- Lohar Nangal Location in Punjab, India Lohar Nangal Lohar Nangal (India)
- Coordinates: 31°11′31″N 75°35′11″E﻿ / ﻿31.191856°N 75.5864952°E
- Country: India
- State: Punjab
- District: Jalandhar
- Tehsil: Nakodar

Government
- • Type: Panchayat raj
- • Body: Gram panchayat
- Elevation: 240 m (790 ft)

Population (2011)
- • Total: 95
- Sex ratio 43/52 ♂/♀

Languages
- • Official: Punjabi
- Time zone: UTC+5:30 (IST)
- ISO 3166 code: IN-PB
- Vehicle registration: PB- 08
- Website: jalandhar.nic.in

= Lohar Nangal =

Lohar Nangal is a village in Nakodar in Jalandhar district of Punjab State, India.
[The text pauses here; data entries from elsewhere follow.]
/-! ## Exceptions -/

/-- `abort(code)` and its codes (rules R220, R232, R234): CTL_OUT to its idle level, then DATA_OUT to 0, then `(IDLE, 0)`,
`ERR` and the return; the table of codes by class, variant and role. The idle levels are the spec's (D2). -/
def Obligations.AbortRestoresIdleAndReturns : Prop :=
  (∀ (i : Instr) (code : Word) (s : State), isDataPlane i = true → s.cur = some i → s.delayLeft = 0 →
    (s.sub = .abortCtl code →
      exec i s = .next
        { s.called (.pinWrite .ctlOut (decide (s.cfg.variant = .std ∧ s.cfg.role = .throttleClient))) with
          outCtl := decide (s.cfg.variant = .std ∧ s.cfg.role = .throttleClient), sub := .abortData code }) ∧
    (s.sub = .abortData code →
      exec i s = .next
        { s.ends (.code code) (.pinWrite .dataOut false) with outData := false, err := code })) ∧
  (∀ c : Config, failureCode .noPeer c = c.noPeerCode ∧
    ∀ f, f ≠ .noPeer →
      (c.variant = .pro → failureCode f c = c.proBackoff) ∧
      (c.variant = .std → c.role = .joystickClient → failureCode f c = c.stdJcBackoff) ∧
      (c.variant = .std → c.role = .throttleClient → failureCode f c = c.stdTcBackoff))

/-- Rules R186, R222 to R225: where each class of frame failure can arise, and nowhere else. Every timeout is a deadline
test of a wait, found expired; a `WaitForPulse` fails where it has its result. -/
def Obligations.FailureClassesArise : Prop :=
  ∀ (i : Instr) (s t : State), exec i s = .next t → t.failure ≠ s.failure → t.failure ≠ none →
    s.cur = some i ∧
    (t.failure = some .noPeer →
      (∃ st w, i = .sendPro st w) ∧ s.phase = .c ∧ s.cyc = 0 ∧ timedOut (.first .test) s ∨
      (∃ r w, i = .pollPro r w) ∧ s.phase = .a ∧ s.cyc = 0 ∧ timedOut (.first .test) s ∨
      (∃ st w, i = .sendStd st w) ∧ s.phase = .s1 ∧ timedOut (.first .test) s ∨
      (∃ r w, i = .pollStd r w) ∧
        (s.phase = .p1 ∧ timedOut (.first .test) s ∨
          s.phase = .p2 ∧ endsPulse s.sub = true ∧ t.pwResult = .notStarted)) ∧
    (t.failure = some .desync →
      (∃ st w, i = .sendPro st w) ∧ s.phase = .d ∧ s.sub = .start ∧
        (s.cyc.toNat = 56 ∧ s.wDataIn = true ∨
          1 ≤ s.cyc.toNat ∧ s.cyc.toNat ≤ 55 ∧ s.cfg.proStrict = true ∧ s.wDataIn = false)) ∧
    (t.failure = some .checksumFailure → (∃ r w, i = .pollStd r w) ∧ s.phase = .p7 ∧ s.sub = .seq 1 ∧ t.ok = false) ∧
    (t.failure = some .peerUnresponsive →
      (∃ st w, i = .sendPro st w) ∧ timedOut (.first .test) s ∧ (s.phase = .c ∧ s.cyc ≠ 0 ∨ s.phase = .f) ∨
      (∃ r w, i = .pollPro r w) ∧ timedOut (.first .test) s ∧ (s.phase = .a ∧ s.cyc ≠ 0 ∨ s.phase = .e) ∨
      (∃ st w, i = .sendStd st w) ∧
        (timedOut (.first .test) s ∧ (s.phase = .s3 ∨ s.phase = .s4 ∨ s.phase = .s5 ∨ s.phase = .s6) ∨
          timedOut (.second .test) s ∧ s.phase = .s5) ∨
      (∃ r w, i = .pollStd r w) ∧
        (s.phase = .p5 ∧ timedOut (.first .test) s ∨
          s.phase = .p2 ∧ endsPulse s.sub = true ∧ (t.pwResult = .started ∨ t.pwResult = .tooMany) ∨
          (s.phase = .p3 ∨ s.phase = .p4) ∧ endsPulse s.sub = true ∧ t.pwResult ≠ .finished))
It is located 20 km from Nakodar, 38 km from Kapurthala, 180 km from district headquarter Jalandhar and 150 km from state capital Chandigarh. The village is administrated by a sarpanch who is an elected representative of village as per Panchayati raj (India).

== Transport ==
Nakodar railway station is the nearest train station. The village is 62.6 km away from domestic airport in Ludhiana and the nearest international airport is located in Chandigarh also Sri Guru Ram Dass Jee International Airport is the second nearest airport which is 117 km away in Amritsar.